_Aim of the exercise_
Beginning with the first line, transcribe the entries below exactly through the line containing "have odd : ¬", inclusive.

[[ Data provided, beginning ]]

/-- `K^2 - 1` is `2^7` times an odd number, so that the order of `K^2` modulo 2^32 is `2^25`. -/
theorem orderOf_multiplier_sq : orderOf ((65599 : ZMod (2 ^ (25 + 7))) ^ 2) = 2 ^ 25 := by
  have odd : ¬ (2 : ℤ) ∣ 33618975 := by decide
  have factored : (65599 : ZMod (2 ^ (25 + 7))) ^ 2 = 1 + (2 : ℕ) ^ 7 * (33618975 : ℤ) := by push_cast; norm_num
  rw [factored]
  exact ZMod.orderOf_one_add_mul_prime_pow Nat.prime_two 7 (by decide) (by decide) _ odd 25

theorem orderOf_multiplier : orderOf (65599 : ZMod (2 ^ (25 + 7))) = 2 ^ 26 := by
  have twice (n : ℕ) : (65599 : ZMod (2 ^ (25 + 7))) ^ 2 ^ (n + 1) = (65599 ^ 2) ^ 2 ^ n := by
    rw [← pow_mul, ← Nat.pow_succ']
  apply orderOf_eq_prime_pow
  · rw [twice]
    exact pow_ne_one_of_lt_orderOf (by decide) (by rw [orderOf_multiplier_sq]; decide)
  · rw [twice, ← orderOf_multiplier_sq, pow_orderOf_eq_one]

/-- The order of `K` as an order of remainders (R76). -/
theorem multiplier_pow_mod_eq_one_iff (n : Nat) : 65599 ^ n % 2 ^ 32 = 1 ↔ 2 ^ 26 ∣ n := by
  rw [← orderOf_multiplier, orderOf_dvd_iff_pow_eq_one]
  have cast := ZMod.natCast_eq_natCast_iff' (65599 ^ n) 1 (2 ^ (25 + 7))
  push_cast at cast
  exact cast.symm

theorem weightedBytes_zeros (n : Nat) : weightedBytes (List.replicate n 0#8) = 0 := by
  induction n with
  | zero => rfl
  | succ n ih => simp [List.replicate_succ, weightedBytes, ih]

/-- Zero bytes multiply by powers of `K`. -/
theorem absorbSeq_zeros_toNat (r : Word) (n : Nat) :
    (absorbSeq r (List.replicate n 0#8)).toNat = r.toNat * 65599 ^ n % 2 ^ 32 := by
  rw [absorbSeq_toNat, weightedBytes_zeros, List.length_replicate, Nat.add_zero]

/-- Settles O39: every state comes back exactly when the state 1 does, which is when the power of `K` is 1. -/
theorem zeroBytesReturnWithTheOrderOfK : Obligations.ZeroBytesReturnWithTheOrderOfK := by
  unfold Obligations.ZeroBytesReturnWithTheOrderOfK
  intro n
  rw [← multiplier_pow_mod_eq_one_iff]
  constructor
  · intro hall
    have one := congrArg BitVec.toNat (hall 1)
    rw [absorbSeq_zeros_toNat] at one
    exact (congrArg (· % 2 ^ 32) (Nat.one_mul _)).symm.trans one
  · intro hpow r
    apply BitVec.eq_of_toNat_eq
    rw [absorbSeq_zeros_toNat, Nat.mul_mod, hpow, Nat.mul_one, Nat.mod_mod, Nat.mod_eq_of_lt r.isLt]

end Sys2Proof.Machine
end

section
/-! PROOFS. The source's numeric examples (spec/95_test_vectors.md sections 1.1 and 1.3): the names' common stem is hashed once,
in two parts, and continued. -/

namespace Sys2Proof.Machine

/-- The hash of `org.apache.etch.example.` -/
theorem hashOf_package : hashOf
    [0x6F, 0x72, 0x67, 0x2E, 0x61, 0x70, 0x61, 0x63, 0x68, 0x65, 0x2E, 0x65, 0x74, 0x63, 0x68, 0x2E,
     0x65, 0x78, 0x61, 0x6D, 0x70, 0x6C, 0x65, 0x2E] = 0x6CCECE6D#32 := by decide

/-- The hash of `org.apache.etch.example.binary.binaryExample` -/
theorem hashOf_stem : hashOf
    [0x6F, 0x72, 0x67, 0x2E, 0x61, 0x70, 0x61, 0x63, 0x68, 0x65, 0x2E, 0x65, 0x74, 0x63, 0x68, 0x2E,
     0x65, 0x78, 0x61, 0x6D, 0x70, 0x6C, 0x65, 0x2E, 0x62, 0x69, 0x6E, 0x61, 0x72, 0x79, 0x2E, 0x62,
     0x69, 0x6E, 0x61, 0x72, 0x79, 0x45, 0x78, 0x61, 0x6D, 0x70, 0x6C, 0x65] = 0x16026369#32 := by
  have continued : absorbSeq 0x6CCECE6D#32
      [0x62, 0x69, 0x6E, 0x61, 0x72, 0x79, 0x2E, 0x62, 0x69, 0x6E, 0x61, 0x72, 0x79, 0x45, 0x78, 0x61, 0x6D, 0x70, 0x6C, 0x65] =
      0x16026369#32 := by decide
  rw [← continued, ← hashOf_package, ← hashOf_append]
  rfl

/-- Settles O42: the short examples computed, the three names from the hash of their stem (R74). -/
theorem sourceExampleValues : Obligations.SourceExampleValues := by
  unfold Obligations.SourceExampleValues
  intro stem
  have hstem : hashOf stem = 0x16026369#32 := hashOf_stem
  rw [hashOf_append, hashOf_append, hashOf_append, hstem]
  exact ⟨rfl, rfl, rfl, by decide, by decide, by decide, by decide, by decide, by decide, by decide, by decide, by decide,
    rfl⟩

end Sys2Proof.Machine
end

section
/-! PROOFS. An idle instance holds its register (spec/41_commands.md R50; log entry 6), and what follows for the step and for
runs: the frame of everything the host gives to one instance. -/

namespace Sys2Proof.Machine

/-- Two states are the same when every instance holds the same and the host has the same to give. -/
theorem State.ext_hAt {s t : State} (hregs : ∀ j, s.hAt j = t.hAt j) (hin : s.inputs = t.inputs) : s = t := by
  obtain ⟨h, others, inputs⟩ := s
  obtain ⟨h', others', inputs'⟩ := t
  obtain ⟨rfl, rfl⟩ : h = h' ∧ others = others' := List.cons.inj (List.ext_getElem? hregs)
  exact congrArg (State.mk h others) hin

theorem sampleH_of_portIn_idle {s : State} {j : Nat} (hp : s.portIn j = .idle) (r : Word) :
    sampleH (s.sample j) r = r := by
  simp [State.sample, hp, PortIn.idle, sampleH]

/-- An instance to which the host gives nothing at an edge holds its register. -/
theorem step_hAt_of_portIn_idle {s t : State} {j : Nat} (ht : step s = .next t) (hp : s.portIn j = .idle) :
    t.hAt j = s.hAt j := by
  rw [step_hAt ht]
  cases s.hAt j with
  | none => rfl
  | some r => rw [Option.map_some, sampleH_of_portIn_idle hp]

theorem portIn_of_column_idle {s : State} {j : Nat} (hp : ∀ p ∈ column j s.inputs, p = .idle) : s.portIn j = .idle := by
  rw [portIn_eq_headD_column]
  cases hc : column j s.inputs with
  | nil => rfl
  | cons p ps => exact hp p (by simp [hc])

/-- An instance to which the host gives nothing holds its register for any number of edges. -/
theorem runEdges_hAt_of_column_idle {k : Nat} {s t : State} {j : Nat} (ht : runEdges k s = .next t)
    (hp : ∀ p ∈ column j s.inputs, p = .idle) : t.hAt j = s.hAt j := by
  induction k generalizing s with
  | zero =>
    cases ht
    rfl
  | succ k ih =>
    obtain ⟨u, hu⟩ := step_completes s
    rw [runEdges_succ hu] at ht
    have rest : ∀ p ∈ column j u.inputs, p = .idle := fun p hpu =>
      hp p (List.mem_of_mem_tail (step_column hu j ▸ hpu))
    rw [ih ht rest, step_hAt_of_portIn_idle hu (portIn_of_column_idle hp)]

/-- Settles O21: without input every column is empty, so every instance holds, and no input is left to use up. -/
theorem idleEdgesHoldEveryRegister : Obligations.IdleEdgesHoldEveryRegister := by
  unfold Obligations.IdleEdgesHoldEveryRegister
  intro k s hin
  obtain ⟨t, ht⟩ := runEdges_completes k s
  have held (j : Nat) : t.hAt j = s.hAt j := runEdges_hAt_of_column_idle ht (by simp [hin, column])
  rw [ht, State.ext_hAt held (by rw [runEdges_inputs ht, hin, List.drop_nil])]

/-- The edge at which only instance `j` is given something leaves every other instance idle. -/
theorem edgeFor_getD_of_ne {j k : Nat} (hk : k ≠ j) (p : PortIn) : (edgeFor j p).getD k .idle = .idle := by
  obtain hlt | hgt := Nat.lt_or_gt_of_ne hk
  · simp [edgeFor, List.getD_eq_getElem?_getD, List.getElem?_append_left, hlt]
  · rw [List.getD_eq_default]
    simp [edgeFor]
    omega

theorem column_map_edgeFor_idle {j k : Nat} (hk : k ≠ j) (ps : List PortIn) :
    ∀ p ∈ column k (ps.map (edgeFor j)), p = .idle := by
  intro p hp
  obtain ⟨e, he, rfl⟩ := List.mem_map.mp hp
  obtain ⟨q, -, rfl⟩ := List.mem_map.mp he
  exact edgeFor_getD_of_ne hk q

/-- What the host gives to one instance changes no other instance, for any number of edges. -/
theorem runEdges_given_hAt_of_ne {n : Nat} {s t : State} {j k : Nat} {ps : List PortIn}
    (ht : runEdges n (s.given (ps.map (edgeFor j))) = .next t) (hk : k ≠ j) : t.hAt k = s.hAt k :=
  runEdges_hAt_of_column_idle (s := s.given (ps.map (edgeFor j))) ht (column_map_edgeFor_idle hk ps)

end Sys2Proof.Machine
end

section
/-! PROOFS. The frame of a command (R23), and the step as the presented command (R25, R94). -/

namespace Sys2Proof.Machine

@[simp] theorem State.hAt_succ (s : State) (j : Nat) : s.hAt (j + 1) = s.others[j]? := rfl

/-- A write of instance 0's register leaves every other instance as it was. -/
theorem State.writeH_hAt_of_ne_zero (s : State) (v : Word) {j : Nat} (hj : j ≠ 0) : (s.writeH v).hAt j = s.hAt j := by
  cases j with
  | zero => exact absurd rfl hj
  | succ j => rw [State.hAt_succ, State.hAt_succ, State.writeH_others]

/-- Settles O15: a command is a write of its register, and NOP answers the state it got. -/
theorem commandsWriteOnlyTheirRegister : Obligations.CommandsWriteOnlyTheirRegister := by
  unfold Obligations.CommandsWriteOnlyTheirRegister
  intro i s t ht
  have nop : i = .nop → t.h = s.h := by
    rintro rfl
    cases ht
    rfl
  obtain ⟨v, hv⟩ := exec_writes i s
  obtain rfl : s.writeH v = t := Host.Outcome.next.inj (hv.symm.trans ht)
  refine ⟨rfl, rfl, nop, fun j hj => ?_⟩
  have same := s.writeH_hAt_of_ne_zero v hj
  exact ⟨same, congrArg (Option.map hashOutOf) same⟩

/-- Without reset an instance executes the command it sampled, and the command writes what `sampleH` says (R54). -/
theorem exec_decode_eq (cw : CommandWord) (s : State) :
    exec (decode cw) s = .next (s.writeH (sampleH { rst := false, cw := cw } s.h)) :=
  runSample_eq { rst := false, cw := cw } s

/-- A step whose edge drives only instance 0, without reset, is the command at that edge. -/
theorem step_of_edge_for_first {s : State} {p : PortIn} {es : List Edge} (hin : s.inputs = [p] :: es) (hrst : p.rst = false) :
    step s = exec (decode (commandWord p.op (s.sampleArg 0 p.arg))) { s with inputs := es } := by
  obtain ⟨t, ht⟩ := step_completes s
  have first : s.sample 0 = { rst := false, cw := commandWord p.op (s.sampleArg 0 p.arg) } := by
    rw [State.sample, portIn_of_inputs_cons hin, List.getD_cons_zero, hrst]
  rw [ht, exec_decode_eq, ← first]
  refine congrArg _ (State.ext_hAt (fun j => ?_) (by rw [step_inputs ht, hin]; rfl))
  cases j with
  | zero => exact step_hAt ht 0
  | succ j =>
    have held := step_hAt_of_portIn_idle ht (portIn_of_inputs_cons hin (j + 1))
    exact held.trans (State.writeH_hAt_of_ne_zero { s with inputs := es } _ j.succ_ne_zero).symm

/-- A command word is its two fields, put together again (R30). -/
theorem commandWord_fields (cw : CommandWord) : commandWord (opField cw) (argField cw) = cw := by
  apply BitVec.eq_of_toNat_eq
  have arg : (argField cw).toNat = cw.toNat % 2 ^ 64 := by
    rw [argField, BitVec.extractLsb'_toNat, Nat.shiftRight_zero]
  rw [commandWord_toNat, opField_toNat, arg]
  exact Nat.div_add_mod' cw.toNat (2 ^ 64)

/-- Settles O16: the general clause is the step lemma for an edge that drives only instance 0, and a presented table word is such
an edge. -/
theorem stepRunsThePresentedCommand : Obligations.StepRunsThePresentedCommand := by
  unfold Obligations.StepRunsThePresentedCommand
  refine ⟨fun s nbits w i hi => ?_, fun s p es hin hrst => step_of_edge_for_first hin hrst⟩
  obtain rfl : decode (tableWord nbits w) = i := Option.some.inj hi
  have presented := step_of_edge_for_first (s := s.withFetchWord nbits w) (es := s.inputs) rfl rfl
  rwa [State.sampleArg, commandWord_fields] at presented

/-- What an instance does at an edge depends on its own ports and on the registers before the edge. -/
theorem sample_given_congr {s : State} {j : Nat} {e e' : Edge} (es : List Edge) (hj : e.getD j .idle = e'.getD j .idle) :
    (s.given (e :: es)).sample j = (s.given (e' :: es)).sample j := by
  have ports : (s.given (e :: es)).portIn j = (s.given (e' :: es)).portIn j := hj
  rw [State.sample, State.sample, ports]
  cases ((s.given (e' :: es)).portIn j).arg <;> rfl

[[ Data provided, end ]]

_Answer box_
/-- `K^2 - 1` is `2^7` times an odd number, so that the order of `K^2` modulo 2^32 is `2^25`. -/
theorem orderOf_multiplier_sq : orderOf ((65599 : ZMod (2 ^ (25 + 7))) ^ 2) = 2 ^ 25 := by
  have odd : ¬ (2 : ℤ) ∣ 33618975 := by decide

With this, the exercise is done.